Difference is not so large, to have the special hardvare realization of such comparison. Is SSE 4.2 so irrelevance, or I missed something?

Was it helpful?

Solution

I'm not sure of the specifics of how the standard register comparison instructions perform in comparison to their wider SSE equivalents (it's possible that the standard comparison instruction might require more cycles), but a 2x improvement in throughput isn't anything to shake a stick at.

I think you're asking "why even have SSE 4.2 if all you get is 2 comparisons at once instead of 1?" I think you're overlooking a few things:

  • As I noted before, twice the width on an operation is nice to have. If you're working on an application that does a lot of these comparisons, you're probably happy that it's there.

  • It's likely that the incremental cost of adding this instruction to the already-existing SSE execution units was relatively small. There is already a lot of hardware in place to perform the wide range of operations already defined for the earlier SSE instruction sets.
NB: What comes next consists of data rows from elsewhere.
@[simp] theorem Line.addPeriod_id (v : Level) (l : Line) : (l.addPeriod v).id = l.id := by unfold Line.addPeriod; split <;> rfl
@[simp] theorem Line.addPeriod_cfg (v : Level) (l : Line) : (l.addPeriod v).cfg = l.cfg := by unfold Line.addPeriod; split <;> rfl
@[simp] theorem Line.addPeriod_rxValid (v : Level) (l : Line) : (l.addPeriod v).rxValid = l.rxValid := by unfold Line.addPeriod; split <;> rfl
@[simp] theorem Line.addPeriod_txValid (v : Level) (l : Line) : (l.addPeriod v).txValid = l.txValid := by unfold Line.addPeriod; split <;> rfl
@[simp] theorem Line.addPeriod_halfDup (v : Level) (l : Line) : (l.addPeriod v).halfDup = l.halfDup := by unfold Line.addPeriod; split <;> rfl
@[simp] theorem Line.addPeriod_cpos (v : Level) (l : Line) : (l.addPeriod v).cpos = l.cpos := by unfold Line.addPeriod; split <;> rfl
@[simp] theorem Line.addPeriod_cmd (v : Level) (l : Line) : (l.addPeriod v).cmd = l.cmd := by unfold Line.addPeriod; split <;> rfl
@[simp] theorem Line.addPeriod_resp (v : Level) (l : Line) : (l.addPeriod v).resp = l.resp := by unfold Line.addPeriod; split <;> rfl
@[simp] theorem Line.addPeriod_ctrl (v : Level) (l : Line) : (l.addPeriod v).ctrl = l.ctrl := by unfold Line.addPeriod; split <;> rfl
@[simp] theorem Line.addPeriod_txenPin (v : Level) (l : Line) : (l.addPeriod v).txenPin = l.txenPin := by unfold Line.addPeriod; split <;> rfl
@[simp] theorem Line.addPeriod_slot (v : Level) (l : Line) : (l.addPeriod v).slot = l.slot := by unfold Line.addPeriod; split <;> rfl
@[simp] theorem Line.addPeriod_bitcyc (v : Level) (l : Line) : (l.addPeriod v).bitcyc = l.bitcyc := by unfold Line.addPeriod; split <;> rfl
@[simp] theorem Line.addPeriod_slotE (v : Level) (l : Line) : (l.addPeriod v).slotE = l.slotE := by unfold Line.addPeriod; split <;> rfl
@[simp] theorem Line.addPeriod_eHead (v : Level) (l : Line) : (l.addPeriod v).eHead = l.eHead := by unfold Line.addPeriod; split <;> rfl
@[simp] theorem Line.addPeriod_eTail (v : Level) (l : Line) : (l.addPeriod v).eTail = l.eTail := by unfold Line.addPeriod; split <;> rfl
@[simp] theorem Line.addPeriod_eOvf (v : Level) (l : Line) : (l.addPeriod v).eOvf = l.eOvf := by unfold Line.addPeriod; split <;> rfl
@[simp] theorem Line.addPeriod_rxPos (v : Level) (l : Line) : (l.addPeriod v).rxPos = l.rxPos := by unfold Line.addPeriod; split <;> rfl
@[simp] theorem Line.addPeriod_rxByte (v : Level) (l : Line) : (l.addPeriod v).rxByte = l.rxByte := by unfold Line.addPeriod; split <;> rfl
@[simp] theorem Line.addPeriod_rxLast (v : Level) (l : Line) : (l.addPeriod v).rxLast = l.rxLast := by unfold Line.addPeriod; split <;> rfl
@[simp] theorem Line.addPeriod_slotB (v : Level) (l : Line) : (l.addPeriod v).slotB = l.slotB := by unfold Line.addPeriod; split <;> rfl
@[simp] theorem Line.addPeriod_bHead (v : Level) (l : Line) : (l.addPeriod v).bHead = l.bHead := by unfold Line.addPeriod; split <;> rfl
@[simp] theorem Line.addPeriod_bTail (v : Level) (l : Line) : (l.addPeriod v).bTail = l.bTail := by unfold Line.addPeriod; split <;> rfl
@[simp] theorem Line.addPeriod_lineOvf (v : Level) (l : Line) : (l.addPeriod v).lineOvf = l.lineOvf := by unfold Line.addPeriod; split <;> rfl
@[simp] theorem Line.addPeriod_txDl (v : Level) (l : Line) : (l.addPeriod v).txDl = l.txDl := by unfold Line.addPeriod; split <;> rfl
@[simp] theorem Line.addPeriod_txSavedIe (v : Level) (l : Line) : (l.addPeriod v).txSavedIe = l.txSavedIe := by unfold Line.addPeriod; split <;> rfl
@[simp] theorem Line.addPeriod_pendRx (v : Level) (l : Line) : (l.addPeriod v).pendRx = l.pendRx := by unfold Line.addPeriod; split <;> rfl
@[simp] theorem Line.addPeriod_trace (v : Level) (l : Line) : (l.addPeriod v).trace = l.trace := by unfold Line.addPeriod; split <;> rfl
@[simp] theorem State.txBit_line_id (v : Level) (s : State) : (s.txBit v).line.id = s.line.id := by unfold State.txBit; split <;> simp
@[simp] theorem State.txBit_line_cfg (v : Level) (s : State) : (s.txBit v).line.cfg = s.line.cfg := by unfold State.txBit; split <;> simp
@[simp] theorem State.txBit_line_rxValid (v : Level) (s : State) : (s.txBit v).line.rxValid = s.line.rxValid := by unfold State.txBit; split <;> simp
@[simp] theorem State.txBit_line_txValid (v : Level) (s : State) : (s.txBit v).line.txValid = s.line.txValid := by unfold State.txBit; split <;> simp
@[simp] theorem State.txBit_line_halfDup (v : Level) (s : State) : (s.txBit v).line.halfDup = s.line.halfDup := by unfold State.txBit; split <;> simp
@[simp] theorem State.txBit_line_cpos (v : Level) (s : State) : (s.txBit v).line.cpos = s.line.cpos := by unfold State.txBit; split <;> simp
@[simp] theorem State.txBit_line_ctrl (v : Level) (s : State) : (s.txBit v).line.ctrl = s.line.ctrl := by unfold State.txBit; split <;> simp
@[simp] theorem State.txBit_line_txenPin (v : Level) (s : State) : (s.txBit v).line.txenPin = s.line.txenPin := by unfold State.txBit; split <;> simp
@[simp] theorem State.txBit_line_slot (v : Level) (s : State) : (s.txBit v).line.slot = s.line.slot := by unfold State.txBit; split <;> simp
@[simp] theorem State.txBit_line_bitcyc (v : Level) (s : State) : (s.txBit v).line.bitcyc = s.line.bitcyc := by unfold State.txBit; split <;> simp
@[simp] theorem State.txBit_line_rxPos (v : Level) (s : State) : (s.txBit v).line.rxPos = s.line.rxPos := by unfold State.txBit; split <;> simp
@[simp] theorem State.txBit_line_rxByte (v : Level) (s : State) : (s.txBit v).line.rxByte = s.line.rxByte := by unfold State.txBit; split <;> simp
@[simp] theorem State.txBit_line_rxLast (v : Level) (s : State) : (s.txBit v).line.rxLast = s.line.rxLast := by unfold State.txBit; split <;> simp
@[simp] theorem State.txBit_line_slotB (v : Level) (s : State) : (s.txBit v).line.slotB = s.line.slotB := by unfold State.txBit; split <;> simp
@[simp] theorem State.txBit_line_bHead (v : Level) (s : State) : (s.txBit v).line.bHead = s.line.bHead := by unfold State.txBit; split <;> simp
@[simp] theorem State.txBit_line_bTail (v : Level) (s : State) : (s.txBit v).line.bTail = s.line.bTail := by unfold State.txBit; split <;> simp
@[simp] theorem State.txBit_line_txSavedIe (v : Level) (s : State) : (s.txBit v).line.txSavedIe = s.line.txSavedIe := by unfold State.txBit; split <;> simp
@[simp] theorem State.txBit_line_eTail (v : Level) (s : State) : (s.txBit v).line.eTail = s.line.eTail := by unfold State.txBit; split <;> simp
@[simp] theorem State.txBit_line_lineOvf (v : Level) (s : State) : (s.txBit v).line.lineOvf = s.line.lineOvf := by unfold State.txBit; split <;> simp
@[simp] theorem State.txBit_line_resp (v : Level) (s : State) : (s.txBit v).line.resp = s.line.resp := by unfold State.txBit; split <;> simp
@[simp] theorem State.txBit_par (v : Level) (s : State) : (s.txBit v).par = s.par := by unfold State.txBit; split <;> simp
@[simp] theorem State.txBit_reg (v : Level) (s : State) : (s.txBit v).reg = s.reg := by unfold State.txBit; split <;> simp
@[simp] theorem State.txBit_action (v : Level) (s : State) : (s.txBit v).action = s.action := by unfold State.txBit; split <;> simp

@[simp] theorem State.foldl_txBit_line_id (vs : List Level) (s : State) : (vs.foldl State.txBit s).line.id = s.line.id := by
  induction vs generalizing s with
  | nil => rfl
  | cons v vs ih => simp [ih]
@[simp] theorem State.foldl_txBit_line_cfg (vs : List Level) (s : State) : (vs.foldl State.txBit s).line.cfg = s.line.cfg := by
  induction vs generalizing s with
  | nil => rfl
  | cons v vs ih => simp [ih]
@[simp] theorem State.foldl_txBit_line_rxValid (vs : List Level) (s : State) : (vs.foldl State.txBit s).line.rxValid = s.line.rxValid := by
  induction vs generalizing s with
  | nil => rfl
  | cons v vs ih => simp [ih]
@[simp] theorem State.foldl_txBit_line_txValid (vs : List Level) (s : State) : (vs.foldl State.txBit s).line.txValid = s.line.txValid := by
  induction vs generalizing s with
  | nil => rfl
  | cons v vs ih => simp [ih]
@[simp] theorem State.foldl_txBit_line_halfDup (vs : List Level) (s : State) : (vs.foldl State.txBit s).line.halfDup = s.line.halfDup := by
  induction vs generalizing s with
  | nil => rfl
  | cons v vs ih => simp [ih]
@[simp] theorem State.foldl_txBit_line_cpos (vs : List Level) (s : State) : (vs.foldl State.txBit s).line.cpos = s.line.cpos := by
  induction vs generalizing s with
  | nil => rfl
  | cons v vs ih => simp [ih]
@[simp] theorem State.foldl_txBit_line_ctrl (vs : List Level) (s : State) : (vs.foldl State.txBit s).line.ctrl = s.line.ctrl := by
  induction vs generalizing s with
  | nil => rfl
  | cons v vs ih => simp [ih]
@[simp] theorem State.foldl_txBit_line_txenPin (vs : List Level) (s : State) : (vs.foldl State.txBit s).line.txenPin = s.line.txenPin := by
  induction vs generalizing s with
  | nil => rfl
  | cons v vs ih => simp [ih]
@[simp] theorem State.foldl_txBit_line_slot (vs : List Level) (s : State) : (vs.foldl State.txBit s).line.slot = s.line.slot := by
  induction vs generalizing s with
  | nil => rfl
  | cons v vs ih => simp [ih]
@[simp] theorem State.foldl_txBit_line_bitcyc (vs : List Level) (s : State) : (vs.foldl State.txBit s).line.bitcyc = s.line.bitcyc := by
  induction vs generalizing s with
  | nil => rfl
  | cons v vs ih => simp [ih]
@[simp] theorem State.foldl_txBit_line_rxPos (vs : List Level) (s : State) : (vs.foldl State.txBit s).line.rxPos = s.line.rxPos := by
  induction vs generalizing s with
  | nil => rfl
  | cons v vs ih => simp [ih]
@[simp] theorem State.foldl_txBit_line_rxByte (vs : List Level) (s : State) : (vs.foldl State.txBit s).line.rxByte = s.line.rxByte := by
  induction vs generalizing s with
  | nil => rfl
  | cons v vs ih => simp [ih]
@[simp] theorem State.foldl_txBit_line_rxLast (vs : List Level) (s : State) : (vs.foldl State.txBit s).line.rxLast = s.line.rxLast := by
  induction vs generalizing s with
  | nil => rfl
  | cons v vs ih => simp [ih]
@[simp] theorem State.foldl_txBit_line_slotB (vs : List Level) (s : State) : (vs.foldl State.txBit s).line.slotB = s.line.slotB := by
  induction vs generalizing s with
  | nil => rfl
  | cons v vs ih => simp [ih]
@[simp] theorem State.foldl_txBit_line_bHead (vs : List Level) (s : State) : (vs.foldl State.txBit s).line.bHead = s.line.bHead := by
  induction vs generalizing s with
  | nil => rfl
  | cons v vs ih => simp [ih]
@[simp] theorem State.foldl_txBit_line_bTail (vs : List Level) (s : State) : (vs.foldl State.txBit s).line.bTail = s.line.bTail := by
  induction vs generalizing s with
  | nil => rfl
  | cons v vs ih => simp [ih]
@[simp] theorem State.foldl_txBit_line_txSavedIe (vs : List Level) (s : State) : (vs.foldl State.txBit s).line.txSavedIe = s.line.txSavedIe := by
  induction vs generalizing s with
  | nil => rfl
  | cons v vs ih => simp [ih]
@[simp] theorem State.foldl_txBit_line_eTail (vs : List Level) (s : State) : (vs.foldl State.txBit s).line.eTail = s.line.eTail := by
  induction vs generalizing s with
  | nil => rfl
  | cons v vs ih => simp [ih]
@[simp] theorem State.foldl_txBit_line_lineOvf (vs : List Level) (s : State) : (vs.foldl State.txBit s).line.lineOvf = s.line.lineOvf := by
  induction vs generalizing s with
  | nil => rfl
  | cons v vs ih => simp [ih]
@[simp] theorem State.foldl_txBit_line_resp (vs : List Level) (s : State) : (vs.foldl State.txBit s).line.resp = s.line.resp := by
  induction vs generalizing s with
  | nil => rfl
  | cons v vs ih => simp [ih]
@[simp] theorem State.foldl_txBit_par (vs : List Level) (s : State) : (vs.foldl State.txBit s).par = s.par := by
  induction vs generalizing s with
  | nil => rfl
  | cons v vs ih => simp [ih]
@[simp] theorem State.foldl_txBit_reg (vs : List Level) (s : State) : (vs.foldl State.txBit s).reg = s.reg := by
  induction vs generalizing s with
  | nil => rfl
  | cons v vs ih => simp [ih]
@[simp] theorem State.foldl_txBit_action (vs : List Level) (s : State) : (vs.foldl State.txBit s).action = s.action := by
  induction vs generalizing s with
  | nil => rfl
  | cons v vs ih => simp [ih]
    Nowadays, the instructions that seem to get added are either wider versions of older capabilities (e.g. many of the AVX instructions) or operations that are important for certain specific applications (e.g. the CRC/AES instructions, 4-element dot products). It's possible that there is some application that benefits a lot from such a comparison instruction and the cost of adding it was worth the marketing benefit achieved by being faster on those types of code.

OTHER TIPS

x64 processors are only guaranteed to have SSE2, you'd need to use CPUID to check for SSE 4.2 support (via CPUID.01H:ECX.SSE42[Bit 20] flag), however, SSE 2 supports 16 byte comparison, via _mm_cmpeq_epi8.

While it's true that all SSE's except 4.2 added instructions that were "generally useful", the new string operations are so general that they have potential uses outside of string processing as well. I don't know of any cases where that actually helps though, because they're quite slow.
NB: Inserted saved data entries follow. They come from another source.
theorem OnSchedule.mapLine {n : Nat} {t : State} (h : OnSchedule w d0 last n t) (f : Line → Line)
    (hbitcyc : ∀ l, (f l).bitcyc = l.bitcyc := by exact fun _ => rfl) (htxDl : ∀ l, (f l).txDl = l.txDl := by exact fun _ => rfl)
    (hstays : StaysMasked t (t.mapLine f)) : OnSchedule w d0 last n (t.mapLine f) :=
  ⟨h.par, (hbitcyc _).trans h.bitcyc, (htxDl _).trans h.txDl, h.due, fun hlast => (h.masked hlast).trans hstays⟩

include hmin hmax hshort

theorem OnSchedule.txSegment {n k : Nat} {t : State} (h : OnSchedule w d0 last n t) (v : Level) (hk : k ≤ 9) :
    OnSchedule w d0 last (n + k) (t.txSegment v (BitVec.ofNat 32 (w.line.bitcyc.toNat * k))) := by
  have hrun : w.line.bitcyc.toNat * k ≤ 9 * w.line.bitcyc.toNat := by
    rw [Nat.mul_comm]
    exact Nat.mul_le_mul_right _ hk
  have hsum : d0 + w.line.bitcyc.toNat * (n + k) = d0 + w.line.bitcyc.toNat * n + w.line.bitcyc.toNat * k := by ring
  refine ⟨(t.txSegment_par _ _).trans h.par, (t.txSegment_line_bitcyc _ _).trans h.bitcyc, ?_, ?_, fun hlast => ?_⟩
  · rw [State.txSegment_line_txDl, h.txDl, hsum, ← BitVec.ofNat_add]
  · rw [hsum]
    exact (t.txSegment_times v h.txDl h.due (by omega)).1
  · have hdl : (t.openSegment v (BitVec.ofNat 32 (w.line.bitcyc.toNat * k))).line.txDl =
        BitVec.ofNat 32 (d0 + w.line.bitcyc.toNat * (n + k)) := by
      rw [State.openSegment_line_txDl, h.txDl, hsum, ← BitVec.ofNat_add]
    have hpar := (t.openSegment_par v (BitVec.ofNat 32 (w.line.bitcyc.toNat * k))).trans h.par
    have hstart := t.cycle_le_openSegment v (BitVec.ofNat 32 (w.line.bitcyc.toNat * k))
    have hopen := t.openSegment_stays v (BitVec.ofNat 32 (w.line.bitcyc.toNat * k))
    rw [State.txSegment, hdl] at hlast ⊢
    generalize t.openSegment v (BitVec.ofNat 32 (w.line.bitcyc.toNat * k)) = u at hpar hstart hopen hlast ⊢
    have hbefore := h.masked (hstart.trans ((State.cycle_le_delayUntil _ u).trans hlast))
    refine (hbefore.trans hopen).trans (State.delayUntil_stays_of_short ?_)
    have hread := State.tick_cycle (u.log (.delayUntil (BitVec.ofNat 32 (d0 + w.line.bitcyc.toNat * (n + k)))))
    have hdue := h.due
    rw [State.log_cycle] at hread
    rw [hpar]
    exact hshort _ _ (Nat.le_add_right _ _) (by omega) ((State.read_cycle_le_delayUntil _ u).trans hlast)

theorem OnSchedule.flushPair {n k : Nat} {v : Level} {t : State} (hk : k ≤ 9) (p : Pend t v k)
    (h : OnSchedule w d0 last n t) : OnSchedule w d0 last (n + k) t.flushPair := by
  rw [State.flushPair_eq (h.bitcyc ▸ hmin) (h.bitcyc ▸ hmax) hk p]
  refine OnSchedule.mapLine ?_ _ (hstays := State.mapLine_stays _)
  split
  · rename_i h0
    rwa [h0]
  · rw [h.bitcyc]
    exact h.txSegment hmin hmax hshort v hk

end

theorem OnSchedule.addPeriod {w t : State} {d0 last n : Nat} (v : Level) (h : OnSchedule w d0 last n t) :
    OnSchedule w d0 last n (t.mapLine (·.addPeriod v)) :=
  h.mapLine _ (fun _ => by simp) (fun _ => by cases v <;> rfl) (State.addPeriod_stays v t)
The SSE4.2 instructions compare two packed operands. So, you are not comparing two bytes or words, you are doing a very complex comparison between 16 bytes and 16 other bytes. (or 8 words and 8 other words.) ("up to X" in each case...)

The SSE4.2 instructions are generally slower than normal compares because they are almost always microcoded. But, given that each SSE4.2 instruction starts off by doing upto 256 compares (in the byte case) and then calculates a bunch of more useful output there is usually a savings in algorithm performance, unless your search pattern is unable to skip over several characters with each iteration.